Standing tall and proud whistling his heart out . Success !









and take a bow.....











THE END !


oh and a really good picture of heart wings from the back...


----------



## Berdnerd (May 20, 2010)

Haha! Too cute! He is so funny  He's lookin' so grown up (in addition to actin' so grown up)!


----------



## dude (Mar 29, 2010)

Yeah he does look a little grown up now. Still only 17 weeks though...lol.
And not that you can see to well in these pics but you can see some yellow on his face now. And he stands tall now instead of low to the ground like he did as a baby.
My bub is growing up into a man... baahahahahahahaaa !


----------



## dream (Apr 12, 2010)

great pics of heart wings! he is so cute!


----------



## dude (Mar 29, 2010)

Agreed! Dude is cute... lol.

And he knows it ... Such a entertainer.


----------



## missm (Jun 14, 2010)

LOL I love this! It is exactly what Fabio does to my feet :| the dance and then the singing before and after.


----------



## dude (Mar 29, 2010)

missm said:


> LOL I love this! It is exactly what Fabio does to my feet :| the dance and then the singing before and after.

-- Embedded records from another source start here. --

-- ==== Sys2Proof/Certificates/Slice0/Obligations.lean ====
section
/-!
DEFINITION. The statements about the BX416, in the order of OBLIGATIONS.json: the machine, its invariants, the frame layouts,
resets and modes, then block by block what every command does on the states in which it takes place.

`Accepts s` says that the next command takes place: no reset is asserted, and the record is there that RUN and SAFE need.
`s.advance dt` is `s` after the passage `dt`: the two counters, the line idle time, the line's receive framer and the service
port's transaction have moved, and nothing else (PassageMovesClockLineAndPort, FramerDispatchesNoBadFrameAndNoEcho).
-/

open Sys2Proof Sys2Proof.Machine

/-! ### The machine -/

/-- One step takes the command at the front of the queue with the queue's rest, and the command itself adds nothing to the queue and
takes nothing from it. On an empty queue 1 µs passes, which is the model's choice (log entry 1). -/
def Obligations.StepTakesTheFrontCommand : Prop :=
  (∀ (c : Instr) (rest : List Instr) (s : State), step (s.setPending (c :: rest)) = exec c (s.setPending rest)) ∧
  (∀ (c : Instr) (s t : State), exec c s = .next t → t.pending = s.pending) ∧
  ∀ s : State, step (s.setPending []) = .next ((s.setPending []).advance (.quiet 1))

/-- What passes before a command changes nothing but this. The receive framer hears the line
(FramerDispatchesNoBadFrameAndNoEcho). Both counters run. The line idle time runs while the line is recessive
and counts from the end of the last dominant bit on it, another station's or one that the own transmitter has sent in its frame
or its jam; in such a bit it is 0. A port that is
IDLE or IGNORING counts no clocks. While RECEIVING, eight clocks bring a byte, most significant bit first, into the command buffer;
while ANSWERING, each clock drives the next bit of the response, or a 1 past its end. The command that a transaction's first bits
begin is the one that is heard. Model's choices: log entries 1, 3, 6 and 12. -/
def Obligations.PassageMovesClockLineAndPort : Prop :=
  ∀ (dt : Passage) (s t : State), t = s.advance dt →
    t = ((s.setClock t.clock).setPort t.port).setLine { s.line with
      idleMicros := t.line.idleMicros, framer := t.line.framer, buffer := t.line.buffer, echo := t.line.echo } ∧
    t.micros = s.micros + BitVec.ofNat 32 dt.micros ∧
    t.now = s.now + BitVec.ofNat 32 ((s.clock.phase + dt.micros) / 1000) ∧
    t.clock.phase = (s.clock.phase + dt.micros) % 1000 ∧
    (∀ heard : Nat, (dt.dominant = none ∧ heard = s.line.idleMicros + dt.micros) ∨
        (∃ k, dt.dominant = some k ∧ k ≤ dt.micros ∧ heard = k) →
      ((∀ f since, s.line.onAir = some f → f.phase ≠ .sending since ∧ f.phase ≠ .jamming since) →
        t.line.idleMicros = heard) ∧
      ∀ (f : OnAir) (since : Time) (levels : List Bool) (bit : Nat), s.line.onAir = some f →
        (f.phase = .sending since ∧ levels = (frameBytes s.control.station f.seq f.content).flatMap (fun x =>
            [false, x.getLsbD 0, x.getLsbD 1, x.getLsbD 2, x.getLsbD 3, x.getLsbD 4, x.getLsbD 5, x.getLsbD 6, x.getLsbD 7,
              true]) ∨
          f.phase = .jamming since ∧ levels = List.replicate 16 false) →
        levels[bit]? = some false → bit ≤ elapsed since t.micros / 4 →
        (∀ later, bit < later → later ≤ elapsed since t.micros / 4 → levels[later]? ≠ some false) →
        t.line.idleMicros = min heard (elapsed since t.micros - 4 * (bit + 1))) ∧
    ((s.port.framer = .idle ∨ s.port.framer = .ignoring) ∨ dt.clocks = [] → t.port = s.port) ∧
    (∀ b bits : List Bool, ∀ x : Byte, s.port.framer = .receiving → s.port.bitCount = 0 → s.port.shift = 0 → b ++ bits =
        [x.getLsbD 7, x.getLsbD 6, x.getLsbD 5, x.getLsbD 4, x.getLsbD 3, x.getLsbD 2, x.getLsbD 1, x.getLsbD 0] →
      dt.clocks = b →
      (bits ≠ [] → t.port.bitCount = b.length ∧ t.port.buffer = s.port.buffer ∧ t.port.framer = .receiving) ∧
      (bits = [] → ¬ (3 ≤ s.port.buffer.length + 1 ∧
          s.port.buffer.length + 1 = 3 + natAt2 (s.port.buffer ++ [x]) 1) →
        t.port = { s.port with buffer := s.port.buffer ++ [x] })) ∧
    (∀ r : Response, s.port.framer = .answering → s.port.response = some r → s.port.bitCount = 0 →
      ∀ x : Byte, x = (if h : r.position < r.bytes.length then r.bytes[r.position] else 0xFF) →
        (∀ b : List Bool, b.length < 8 → dt.clocks = b → b ≠ [] →
          t.port = { s.port with bitCount := b.length, dataOut := x.getLsbD (8 - b.length) }) ∧
        (dt.clocks.length = 8 → t.port = { s.port with
          response := some ⟨r.bytes, min (r.position + 1) r.bytes.length⟩, dataOut := x.getLsbD 0 })) ∧
    (∀ (code : Byte) (params : List Byte) (bits : List Bool), params.length < 65536 →
      s.port = ⟨.receiving, [], 0, 0, none, true⟩ →
      bits = (code :: natBytes2 params.length ++ params).flatMap (fun x =>
        [x.getLsbD 7, x.getLsbD 6, x.getLsbD 5, x.getLsbD 4, x.getLsbD 3, x.getLsbD 2, x.getLsbD 1, x.getLsbD 0]) →
      (∀ k, k < bits.length → dt.clocks = bits.take k → s.hears dt code params) ∧
      (dt.clocks.length < 24 → dt.clocks ≠ bits.take dt.clocks.length → ¬ s.hears dt code params))

/-- The state right after a power-on reset meets every invariant and holds the values of the reset tables, block by block: mode
INIT with the scan under way and no record, demand NONE, emergency CLEAR, blend LOCAL, V_ref 0, outputs invalid, every roster entry
ABSENT, capture IDLE, framers and timers at rest. That the store is blank, the station 1 and the axle count 4 is the model's choice
(log entry 4), on which Safe rests too. -/
def Obligations.ResetIsSafe : Prop :=
  Safe State.reset ∧ ∀ s : State, s = State.reset →
    s.pending = [] ∧ s.now = 0 ∧ s.micros = 0 ∧
    s.demand = ⟨0, false, false, false, none, .none, 0, 0, false, false, 0, .clear, 0, false, none, none⟩ ∧
    s.blend = ⟨none, .localBlend, 0, 0, 0, 0, 0, 0, none, false⟩ ∧
    s.speed = ⟨none, List.replicate 6 ⟨0, none, none, none, 0, 0, .noEdge, none⟩, 0, false, false, none⟩ ∧
    s.slide = ⟨⟨.normal, 50, .apply, 0, none⟩, ⟨.normal, 50, .apply, 0, none⟩, false⟩ ∧
    s.output = ⟨0, 0, false, ⟨.apply, 0, false, none, false⟩, ⟨.apply, 0, false, none, false⟩, 0, 0, .air, none, none, none⟩ ∧
    s.line = ⟨⟨[], none, false⟩, none, 0, 0, 0, 0, 0, none, .ignoring, [], false⟩ ∧
    s.roster = ⟨List.replicate 8 ⟨.absent, none, none, 0, none, none, none⟩, false, none, false, none⟩ ∧
    s.recorder = ⟨[], [], List.replicate 12 none, .idle, none, none, 0, none⟩ ∧
    s.store.op = .scan ∧ s.store.lastResult = none ∧ s.store.slots.length = 16 ∧
    (∀ x ∈ s.store.slots, x.header = none ∧ x.tag = false ∧ x.clear = true) ∧
    s.port = ⟨.idle, [], 0, 0, none, true⟩ ∧
    s.control = ⟨.init, 1, 4, none, none, none, false, false, none, false⟩

/-- A device that meets the invariants takes every command, well formed or not, and never stops. Model's choices: log entry 7. -/
def Obligations.SafeDeviceNeverStops : Prop :=
  ∀ s : State, Safe s → (∀ c : Instr, ∃ t, exec c s = .next t) ∧ ∃ t, step s = .next t

/-! ### What every step keeps -/

/-- The Mode Controller keeps its relations through every step: the station is 1 to 8 and the axle count 4 or 6, every active or
loaded record meets R189, RUN and SAFE have an active record and CONFIG none, recheck failed and the release timer are SAFE's,
a service response stands while ANSWERING alone and is read no further than its end, a RECEIVING port holds less than a command,
and data out is idle but while ANSWERING. Model's choices: log entry 6. -/
def Obligations.ModesStayLegal : Prop :=
  ∀ s t : State, Safe s → step s = .next t → ModeSafe t ∧ PortSafe t

/-- The Demand Unit keeps its ranges and relations through every step: controlling is RUN's, NONE has demand 0, a loss episode is
HELD's, a set latch is EMERGENCY's. -/
def Obligations.DemandUnitStaysConsistent : Prop :=
  ∀ s t : State, Safe s → step s = .next t → DemandSafe t

/-- Every step keeps the six axles and V_ref in range, and both trucks with the factor and valve command of their slide state,
the release time within T_lockout, the valve drive at the truck's command, and NORMAL outside RUN. Model's choices: log entry 23
(the quiet-since time after WATCH). -/
def Obligations.AxlesAndTrucksStayConsistent : Prop :=
  ∀ s t : State, Safe s → step s = .next t → SpeedSafe t ∧ SlideSafe t

/-- Every step keeps the outputs with the mode: valid line in RUN alone, d_req at most A_own, p_req one of its three values and 0
outside RUN, zero blend results outside RUN, feedback values 0 while the own participation is AIR. -/
def Obligations.OutputsFollowTheMode : Prop :=
  ∀ s t : State, Safe s → step s = .next t → OutputSafe t

/-- Every step keeps the line within its limits: at most two queued NOTICEs, at most seven failed attempts, nothing but REPORTs
in SAFE, nothing at all in INIT and CONFIG; with no frame on air the attempt count is 0. Model's choices: log entry 27. -/
def Obligations.LineHoldsWhatTheModeAllows : Prop :=
  ∀ s t : State, Safe s → step s = .next t → LineSafe t ∧ t.line.queue.notices.length ≤ 2

/-- Every step keeps each roster entry's fields as its state says, SELF at the own number in RUN and SAFE and nowhere else, and no
UNHEARD run outside RUN. -/
def Obligations.RosterEntriesMatchTheirStates : Prop :=
  ∀ s t : State, Safe s → step s = .next t → RosterSafe t

/-- Every step keeps the Recorder's ring sizes, the image with the capture state, one pending trigger while COMMITTING alone, and
a COMMITTING incident being written under its expected number or waiting for the operation in flight. Model's choices: log entry
19. -/
def Obligations.CaptureStaysWhole : Prop :=
  ∀ s t : State, Safe s → step s = .next t → RecorderSafe t ∧ CommitSafe t

/-- Every step keeps the store: sixteen slots whose content fits their state, one operation at a time on a slot in that
operation's state, and never more than 12 LOCKED slots. Model's choices: log entry 19. -/
def Obligations.AtMostTwelveSlotsAreLocked : Prop :=
  ∀ s t : State, Safe s → step s = .next t → StoreSafe t ∧ t.store.lockedCount ≤ 12

/-! ### Layouts -/

/-- The check value: all ones over no bytes, and with each byte, most significant bit first, the register divided on by
x^16 + x^12 + x^5 + 1 (`r` are its values from bit to bit). A frame that a station sends has every field of the header, of each
payload and of the check at its offset. It passes every test of R99 at a receiver, which reads from it the kind, station, sequence
and payload sent; it is as long as R98 says, and the stored REPORT payload is the 20 bytes received. -/
def Obligations.FramesReadBackAsSent : Prop :=
  (checkValue [] = 0xFFFF ∧ checkValue [0x31, 0x32, 0x33, 0x34, 0x35, 0x36, 0x37, 0x38, 0x39] = 0x29B1 ∧
    (∀ (bs : List Byte) (b : Byte), checkValue (bs ++ [b]) = checkByte (checkValue bs) b) ∧
    ∀ (reg : BitVec 16) (b : Byte), ∃ r : Nat → BitVec 16, r 0 = reg ∧ r 8 = checkByte reg b ∧
      ∀ k i, k < 8 → i < 16 → (r (k + 1)).getLsbD i =
        ((decide (0 < i) && (r k).getLsbD (i - 1)) ^^
          (((r k).getLsbD 15 ^^ b.getLsbD (7 - k)) && decide (i = 0 ∨ i = 5 ∨ i = 12)))) ∧
  (∀ (n : Nat) (seq : Byte) (x : FrameContent) (bs pay : List Byte), 1 ≤ n → n ≤ 8 → bs = frameBytes n seq x →
    pay = (bs.drop 5).take (natAt bs 4) →
    byteAt bs 0 = 0xA7 ∧ byteAt bs 2 = BitVec.ofNat 8 n ∧ byteAt bs 3 = seq ∧
    wordAt bs (5 + natAt bs 4) = checkValue ((bs.drop 1).take (4 + natAt bs 4)) ∧
    match x with
    | .report p => byteAt bs 1 = 1 ∧ byteAt bs 4 = 20 ∧ byteAt pay 0 = p.participation ∧ byteAt pay 1 = p.flags ∧
      wordAt pay 2 = p.vRef ∧ wordAt pay 4 = p.r ∧ wordAt pay 6 = p.a ∧ wordAt pay 8 = p.e ∧ wordAt pay 10 = p.dEcho ∧
      byteAt pay 12 = p.relief ∧ byteAt pay 13 = p.lockout ∧ byteAt pay 14 = p.view ∧ wordAt pay 15 = p.lastIncident ∧
      byteAt pay 17 = p.fill1 ∧ byteAt pay 18 = p.fill2 ∧ byteAt pay 19 = p.fill3
    | .demand c => byteAt bs 1 = 2 ∧ byteAt bs 4 = 4 ∧ wordAt pay 0 = BitVec.ofNat 16 c.d ∧
      byteAt pay 2 = (if c.emergency then 1 else 0) ∧ byteAt pay 3 = 0
    | .notice c => byteAt bs 1 = 3 ∧ byteAt bs 4 = 6 ∧ wordAt pay 0 = BitVec.ofNat 16 c.number ∧
      natAt pay 2 = c.cause.codeNat ∧ byteAt pay 3 = (if c.cls = .severe then 1 else 0) ∧ wordAt pay 4 = 0) ∧
  (∀ (n : Nat) (seq : Byte) (x : FrameContent), 1 ≤ n → n ≤ 8 →
    parseFrame (frameBytes n seq x) = some ⟨x.kind, n, seq, x.payload⟩ ∧
    (frameBytes n seq x).length = 7 + x.kind.payloadLength) ∧
  ∀ p : ReportPayload, p.bytes.length = 20 ∧ ReportPayload.ofBytes p.bytes = p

Hahaha ! Foot fetish. A toy fetish. Each cockatiel has their own quirks...  LOL !


----------



## BLESSED'S_WINGS (Apr 14, 2010)

*LOL so funny! He is to young to have a wife eh! *


----------



## dude (Mar 29, 2010)

Was funny at first. Now its sad... even if I am still laughing about it. Dude isn't. He misses his 'lover' and I can tell he does! Dude keeps going back to the spot. And can't find his 'lover'. Oh well he will get over it when he gets to see what I have for him on Wednesday!


----------



## Luti-Kriss (Dec 23, 2009)

Aww xD

Off topic a little BUT: He's 17 weeks old as you say. He should be getting ready to start his first molt within the next few weeks. And then you'll get to see his adult plumage. Those spots under his wings should disappear and the yellow on his face should enhance a lot. I'm kinda eager to see what he looks like actually xD

He's really cute in those pics though


----------



## dude (Mar 29, 2010)

Well..... he is just starting to get over the 1st molt now. Those photos are pretty recent , like only a couple days ago. He just had a really heavy molt. And its started to settle now. Not many feathers falling anymore and tons of pin feathers on him. His face has gone yellow a lot. But there's still a lot of grey and in photos the grey comes up more than the yellow and you can't really see the yellow. But compared to how grey he was before its a huge change in colour. You just have to see it in person to really see the yellow face. But he is still gorgeous and handsome and cuddly as ever.
Hope he stays sweet even after he meets his new friend!


----------



## BLESSED'S_WINGS (Apr 14, 2010)

> Oh well he will get over it when he gets to see what I have for him on Wednesday!


*So Dude will have a surprise! I can't wait to know what is the surprise!*


----------



## Jynxstorm (May 15, 2010)

His heart wings are too cute.


----------



## dude (Mar 29, 2010)

Thanks...  he is good at heart wings. He does it all the time when ontop of his cage. He thinks he is king of the world up there and strutts his stuff. Even now that the toy is gone that he was inlove with. He still likes to show off to everyone and always does heart wings.


----------



## Jynxstorm (May 15, 2010)

Pumpkin does that as well to me at times.


----------